"Streaks of moonlight come down from holes in the ceiling of the barn; clouds of dust rise from his steps. He has been tracking the beast for weeks... In unfamiliar country, he had found himself trapped without shelter as the sunset, rode for miles before finding the dilapidated barn.
The forest outside is dense with black trees; winter bare of leaves, the branches are outlined by a dusting of brilliant white snow. He is keeping watch on the road . . . waiting for the . . . when he hears boards creaking behind him, up in the loft . . . and he realizes the creature has found the same sanctuary.
He walks into the middle of the barn and looks up into the darkness above him. The lofts are cloaked in opaque blackness. The warmth of the torch brings stinging sweat down his forehead, into his eyes. He starts to wipe it away and the beast streaks down from the rafters, a huge blur of black leather slapping down on top of him. He feels the bite in his neck and swoons as the blood flows away from his brain...
Two nights later, shivering deep inside from the cold, he awakens . . . draws in a deep gasp, becomes aware of his parched throat and dry, cracked lips... His tongue feels thick, like it's covered in fuzz.
He remembers the bite; his swoon... knows what he has become. He had always expected that vampires felt different, inhuman... a sort of animalistic, hedonistic something that would make murder come easy. There was no change, none that he could tell... other than the thirst.
He resolved to end it before it came to that.
Evil begets evil. The phrase begins playing over and over in his mind. Evil begets evil. Evil . . .
No . . . he tells himself . . . no. He takes the stake from his bag, tucks it in his belt and crawls up a wooden ladder to the loft, intent on throwing himself down and stabbing the wood through his heart. He gets to the top, swings around and sits down, lets his feet dangle over the side, takes in a deep breath and wonders if he will go to hell? He expected when he was a vampire that he would not give a damn about god and here he was, a vampire, and none of the questions were anymore answered than before. It really was beginning to strike him that he had more or less been infected with something that effected his body, and not his mind . . .
He didn't want to die; that came to him sitting there; even if he was a vampire -- that which he had hated and solemnly vowed to spend his short, brutal life hunting -- he still wanted to live. He isn't sure why?
He had lived to destroy evil . . . Now, he was evil . . . though he didn't feel evil at all, and had done nothing evil . . . he was still a vampire, and they were evil . . . he was sure of that when he was hunting them!!
Now?
Had he been hunting down and killing creatures like himself?
A sinking vertigo seems to spin his head around a bit as he realizes that he must have killed vampires who felt just like he did. They never stopped to talk to the creatures... the moment they met, the battle was on."
They were sitting around a fire by the lake on the shores of Chicago, an illegal thing they did once in awhile after digging out a hole in the dunes to hide the flames from the cops patrolling the park, listening to Hamms squeaky voice spinning what he called the vampire tale. A tale he had just finished, though Cracks was none-the-wiser, and was indeed waiting for something more to come... as they all were.
After a long minute, it dawned on him that the story was over, and Cracks was once again just confused. Like he always was when Hams got to telling stories. Hams loved to trick people into coming to the end of stories, and finding someone was in a coma, or an alternative reality, or was really a ghost, or whatever -- something out of nowhere.
'This story,' Cracks thought, 'is his worst ever. A vampire story? What was he trying to say? What does a vampire represent? Is this some stupid 'love king kong' kind of things?'
Cracks was tempted to kill Hamms, as he usually was after one of his stories.

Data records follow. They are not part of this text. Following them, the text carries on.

/-- R151, on `FAIL`: with no free frame nothing changes; with fewer than eleven `ROOT` holds the new root, every frame is taken and linked
in order as far as they go, the pages mapped so far stay mapped (512 for each PT made), exactly their cached pairs are gone (R183), no byte
outside those frames changes, and `VMM_READY` stays 0. -/
def Obligations.VmmInitThatRunsOut : Prop :=
  ∀ s : State, s.Inv → s.flag .pmmReady = true → s.flag .vmmReady = false → s.RangeBacked →
    (s.freePages = 0 → exec .vmmInit s = .next { s with status := 1#32, res0 := 0#64, res1 := 0#64 }) ∧
    (0 < s.freePages → s.freePages < 11 →
      ∃ (t : State) (f0 : Nat), s.freeList[0]? = some f0 ∧ exec .vmmInit s = .next t ∧
        t = { s with status := 1#32, res0 := 0#64, res1 := 0#64, root := BitVec.ofNat 64 (f0 * 4096), mem := t.mem,
                     bitmap := t.bitmap, usedPages := s.usedPages + BitVec.ofNat 64 s.freePages,
                     tlb := s.tlb.filter fun p => decide (512 * (s.freePages - 3) ≤ p.1.toNat) } ∧
        (∀ i, t.bitmap.used i = (s.bitmap.used i || s.freeList.contains i)) ∧
        t.freePages = 0 ∧ t.TreeInv ∧
        (∀ n p, 0 < n → n < 3 → s.freeList[n]? = some p → tableAt t.mem t.root 0#64 n = some (BitVec.ofNat 64 (p * 4096))) ∧
        (∀ n p, s.freeList[3 + n]? = some p →
          tableAt t.mem t.root (BitVec.ofNat 64 (n * 0x200000)) 3 = some (BitVec.ofNat 64 (p * 4096))) ∧
        (∀ v : Word, leafEntry t.mem t.root v =
          if v.extractLsb' 24 24 = 0#24 ∧ (v.extractLsb' 12 12).toNat < 512 * (s.freePages - 3) then
            some ((v &&& 0xFFF000#64) ||| 3#64)
          else none) ∧
        ∀ b, s.freeList.contains (pageIndex b) = false → t.mem.readByte b = s.mem.readByte b)

/-- R163: `VMM_SWITCH`, whole. -/
def Obligations.VmmSwitch : Prop :=
  ∀ s : State,
    (s.arg0.extractLsb' 0 12 = 0#12 →
      exec .vmmSwitch s =
        .next { s with status := 0#32, res0 := 0#64, res1 := 0#64, activeRoot := s.arg0, flags := s.flags ||| 4#32, tlb := [] }) ∧
    (s.arg0.extractLsb' 0 12 ≠ 0#12 →
      exec .vmmSwitch s = .next { s with status := 4#32, res0 := 0#64, res1 := 0#64, flags := s.flags ||| 8#32 })

/-- R70, R71, R102: bits 63 to 48 of a virtual address are used by no command, and bits 11 to 0 by none of those that name a page. -/
def Obligations.UnusedAddressBitsAreIgnored : Prop :=
  ∀ (i : Instr) (s t : State) (a : Word), exec i s = .next t →
    (i ∈ [Instr.vmmMap, .vmmUnmap, .vmmGetpa, .tlbXlate, .tlbInvlpg] ∧ a.extractLsb' 0 48 = s.arg0.extractLsb' 0 48) ∨
      (i ∈ [Instr.vmmMap, .vmmUnmap, .tlbInvlpg] ∧ a.extractLsb' 12 36 = s.arg0.extractLsb' 12 36) →
    exec i { s with arg0 := a } = .next { t with arg0 := a }

/-- R150, R161, R180: the four commands that work on the tree at `ROOT` do not depend on `ACTIVE_ROOT`, and `VMM_GETPA` not on the
cache either; `TLB_XLATE` does not depend on `ROOT` or on the PFA. -/
def Obligations.WhichRootEachCommandUses : Prop :=
  ∀ (s t : State) (r n u : Word) (c : Tlb) (b : Bitmap),
    (∀ i ∈ [Instr.vmmInit, .vmmMap, .vmmUnmap, .vmmGetpa], exec i s = .next t →
      exec i { s with activeRoot := r } = .next { t with activeRoot := r }) ∧
    (exec .vmmGetpa s = .next t → exec .vmmGetpa { s with tlb := c } = .next { t with tlb := c }) ∧
    (exec .tlbXlate s = .next t →
      exec .tlbXlate { s with root := r, totalBlocks := n, usedPages := u, bitmap := b } =
        .next { t with root := r, totalBlocks := n, usedPages := u, bitmap := b })

/-- R39 points 1 and 2, R160: once `VMM_READY`, every command keeps the tree: each table in a used frame of its own, each non-leaf entry 0
or `frame | 0x03`; a free that ends `OK` does so where none of the pages it frees holds a table of the tree, which the host owes it
(R258). -/
def Obligations.CommandsKeepTheTree : Prop :=
  ∀ (i : Instr) (s t : State), s.Inv → s.flag .vmmReady = true → s.TreeInv → exec i s = .next t →
    (t.status = 0#32 → s.SparesTables i) → t.TreeInv

/-- R164, R160: "transitions happen only under `map_page`/`unmap_page`": under every command a table on a path stays where it is, and the
leaf entry of a page changes only under a `VMM_MAP` or `VMM_UNMAP` of that page that ends `OK`. -/
def Obligations.EntriesChangeOnlyUnderMapAndUnmap : Prop :=
  ∀ (i : Instr) (s t : State), s.Inv → s.flag .vmmReady = true → s.TreeInv → exec i s = .next t →
    t.root = s.root ∧
    (∀ v n x, n ≤ 3 → tableAt s.mem s.root v n = some x → tableAt t.mem t.root v n = some x) ∧
    ∀ v : Word, leafEntry t.mem t.root v =
      if t.status = 0#32 ∧ v.extractLsb' 12 36 = s.arg0.extractLsb' 12 36 ∧ (i = .vmmMap ∨ i = .vmmUnmap) then
        if i = .vmmMap ∧ (s.arg1 ||| s.arg2).getLsbD 0 = true then some (s.arg1 ||| s.arg2) else none
      else leafEntry s.mem s.root v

He knew that Hamms would be so easily to kill. The
small, grey mouse would fit into the palm of his hand. And it wasn't like he was even a fierce rodent. No, Hamms had the hesitant air of someone who hung out with a lot of drunken stoners who will step on him if he is not careful.
His tail had been broken no less than six times in his short life.

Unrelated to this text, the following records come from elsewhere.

theorem zeroEntries_eq_ok {p : Word} {ks : List Nat} {s t : State} (h : zeroEntries p ks s = .ok () t) :
    t = { s with mem := zeroed s.mem p ks } := by
  induction ks generalizing s with
  | nil =>
    injection h with _ h
    exact h.symm
  | cons k ks ih =>
    obtain ⟨_, s1, h1, h2⟩ := andThen_eq_ok h
    obtain ⟨_, _, h3⟩ := memWrite_eq_ok h1
    rw [ih h2, h3]
    rfl

theorem zeroEntries_of_valid {p : Word} {ks : List Nat} {s : State}
    (h : ∀ k ∈ ks, (p + BitVec.ofNat 64 (8 * k)).toNat % 8 = 0 ∧ s.memValid (p + BitVec.ofNat 64 (8 * k)) = true) :
    zeroEntries p ks s = .ok () { s with mem := zeroed s.mem p ks } := by
  induction ks generalizing s with
  | nil => rfl
  | cons k ks ih =>
    obtain ⟨h1, h2⟩ := h k (by simp)
    rw [zeroEntries, memWrite_of_valid h1 h2, andThen_ok]
    exact ih (s := s.storeWord (p + BitVec.ofNat 64 (8 * k)) 0) fun j hj => h j (by simp [hj])

theorem readWord_zeroed_other (m : Memory) (p : Word) (ks : List Nat) (a : Word) (ha : a.toNat % 8 = 0) (hp : p.toNat % 8 = 0)
    (hne : ∀ k ∈ ks, a ≠ p + BitVec.ofNat 64 (8 * k)) : (zeroed m p ks).readWord a = m.readWord a := by
  induction ks generalizing m with
  | nil => rfl
  | cons k ks ih =>
    rw [zeroed, List.foldl_cons]
    refine (ih _ fun j hj => hne j (by simp [hj])).trans ?_
    refine readWord_writeWord_other _ _ _ _ ?_ ha (hne k (by simp))
    rw [BitVec.toNat_add, BitVec.toNat_ofNat]
    omega

theorem readWord_zeroed_same (m : Memory) (p : Word) (ks : List Nat) (a : Word) (ha : a.toNat % 8 = 0) (hp : p.toNat % 8 = 0)
    (hin : ∃ k ∈ ks, a = p + BitVec.ofNat 64 (8 * k)) : (zeroed m p ks).readWord a = 0 := by
  induction ks generalizing m with
  | nil => obtain ⟨k, hk, _⟩ := hin; cases hk
  | cons k ks ih =>
    rw [zeroed, List.foldl_cons]
    by_cases h : ∃ j ∈ ks, a = p + BitVec.ofNat 64 (8 * j)
    · exact ih _ h
    · refine (readWord_zeroed_other _ p ks a ha hp fun j hj e => h ⟨j, hj, e⟩).trans ?_
      obtain ⟨j, hj, hja⟩ := hin
      rcases List.mem_cons.mp hj with rfl | hj
      · rw [← hja]
        exact readWord_writeWord_same _ _ _
      · exact absurd ⟨j, hj, hja⟩ h

/-- The 512 entries of the table at an aligned `p` (R66, R72). -/
theorem entryAddr_eq_offset (p : Word) (idx : BitVec 9) : entryAddr p idx = p + BitVec.ofNat 64 (8 * idx.toNat) := by
  unfold entryAddr
  congr 1
  apply BitVec.eq_of_toNat_eq
  have := idx.isLt
  rw [BitVec.toNat_mul, BitVec.toNat_setWidth, BitVec.toNat_ofNat, show (8 : Word).toNat = 8 from rfl]
  omega

/-- Memory after the table at `p` is zeroed (R72). -/
@[irreducible] def zeroedPage (m : Memory) (p : Word) : Memory :=
  zeroed m p (List.range' 0 entriesPerTable)

theorem zeroedPage_def (m : Memory) (p : Word) : zeroedPage m p = zeroed m p (List.range' 0 entriesPerTable) := by
  delta zeroedPage
  rfl

theorem zeroPage_eq_ok {p : Word} {s t : State} (h : zeroPage p s = .ok () t) : t = { s with mem := zeroedPage s.mem p } := by
  rw [zeroedPage_def]
  delta zeroPage at h
  exact zeroEntries_eq_ok h

/-- A zeroed page is all absent entries (R72). -/
theorem readWord_zeroPage_same (m : Memory) (p : Word) (hp : p.toNat % 4096 = 0) (idx : BitVec 9) :
    (zeroedPage m p).readWord (entryAddr p idx) = 0 := by
  rw [zeroedPage_def]
  refine readWord_zeroed_same _ _ _ _ (entryAddr_aligned p idx hp) (by omega) ⟨idx.toNat, ?_, entryAddr_eq_offset p idx⟩
  have := idx.isLt
  simp only [entriesPerTable, List.mem_range'_1]
  omega

/-- Zeroing a page leaves every other page's words as they were (R72). -/
theorem readWord_zeroPage_other (m : Memory) (p : Word) (hp : p.toNat % 4096 = 0) (a : Word) (ha : a.toNat % 8 = 0)
    (hne : pageIndex a ≠ pageIndex p) : (zeroedPage m p).readWord a = m.readWord a := by
  rw [zeroedPage_def]
  refine readWord_zeroed_other _ _ _ _ ha (by omega) fun k hk e => hne ?_
  simp only [entriesPerTable, List.mem_range'_1] at hk
  have h1 : a.toNat = p.toNat + 8 * k := by
    have h2 := congrArg BitVec.toNat e
    have := p.isLt
    rw [BitVec.toNat_add, BitVec.toNat_ofNat] at h2
    omega
  unfold pageIndex pageSize
  omega

theorem zeroPage_of_valid {p : Word} {s : State} (hp : p.toNat % 4096 = 0)
    (hv : ∀ idx : BitVec 9, s.memValid (entryAddr p idx) = true) : zeroPage p s = .ok () { s with mem := zeroedPage s.mem p } := by
  rw [zeroedPage_def]
  delta zeroPage
  refine zeroEntries_of_valid fun k hk => ?_
  simp only [entriesPerTable, List.mem_range'_1] at hk
  have h1 := hv (BitVec.ofNat 9 k)
  have h2 := entryAddr_aligned p (BitVec.ofNat 9 k) hp
  rw [entryAddr_eq_offset, BitVec.toNat_ofNat, show k % 2 ^ 9 = k by omega] at h1 h2
  exact ⟨h2, h1⟩

/-! ## Bytes outside what is stored -/

/-- An aligned word lies in one page (R62). -/
theorem outsideWord_of_pageIndex {a b : Word} (ha : a.toNat % 8 = 0) (h : pageIndex b ≠ pageIndex a) : OutsideWord a b := by
  unfold OutsideWord
  unfold pageIndex pageSize at h
  by_contra hlt
  apply h
  have h1 := a.isLt
  have h2 : b.toNat = a.toNat + (b - a).toNat := by bv_omega
  omega

theorem readByte_writeWord_outside (m : Memory) {a b : Word} (v : Word) (h : OutsideWord a b) :
    (m.writeWord a v).readByte b = m.readByte b :=
  (readByte_writeWord _ _ _ _).trans (if_neg (Nat.not_lt.mpr h))

/-- Words whose bytes read the same are the same. -/
theorem readWord_congr {m m' : Memory} {a : Word} (h : ∀ b, (b - a).toNat < 8 → m'.readByte b = m.readByte b) :
    m'.readWord a = m.readWord a :=
  readLE_congr _ _ _ _ fun k hk => h _ (by bv_omega)

theorem pageIndex_of_word {a b : Word} (ha : a.toNat % 8 = 0) (h : (b - a).toNat < 8) : pageIndex b = pageIndex a := by
  by_contra hne
  exact absurd h (Nat.not_lt.mpr (outsideWord_of_pageIndex ha hne))

theorem readByte_zeroed_outside (m : Memory) (p : Word) (ks : List Nat) (b : Word)
    (h : ∀ k ∈ ks, OutsideWord (p + BitVec.ofNat 64 (8 * k)) b) : (zeroed m p ks).readByte b = m.readByte b := by
  induction ks generalizing m with
  | nil => rfl
  | cons k ks ih =>
    rw [zeroed, List.foldl_cons]
    exact (ih _ fun j hj => h j (by simp [hj])).trans (readByte_writeWord_outside _ _ (h k (by simp)))

theorem pageIndex_offset {p : Word} {k : Nat} (hp : p.toNat % 4096 = 0) (hk : k < 512) :
    pageIndex (p + BitVec.ofNat 64 (8 * k)) = pageIndex p ∧ (p + BitVec.ofNat 64 (8 * k)).toNat % 8 = 0 := by
  have := p.isLt
  unfold pageIndex pageSize
  rw [BitVec.toNat_add, BitVec.toNat_ofNat]
  omega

Hamms isn't sure why he tells the tales he does? The ends just come to him, like the stories, and if he thinks about them too much, they became like all the other stories he has heard, and they had begun to bore him deep in his soul. He shouldn't have expected the humans to understand this.
Hamms was only a mouse in appearance, obviously, or he could not have told the tale. He was from a planet that was as dissimilar from earth as could be -- so dissimilar that eventual space traveling humans wouldn't even bother looking for life there.
He was on earth trying to learn about humans stories. He called them lies, in his mind. Tricks, more or less.
Most creatures who had developed in the cosmos were interested in the truths of the universe, and while some humans were this way, and all were capable, there were others . . . a mental subspecies that wanted to believe lies -- thinking the truth hurt too much. They were living virtual lives, basically, based on soap operas and drugs and religions and bad novels and movies and cults -- a myriad of symptomologies rich and intriguing... at least to Hamms, and a handful of other scientists who specialized in primitive cultures.
The humans under Hamms mental microscope were literally going to the carnival while their planet died. He was going to start his paper for the inter-galactic news feed with a line about that.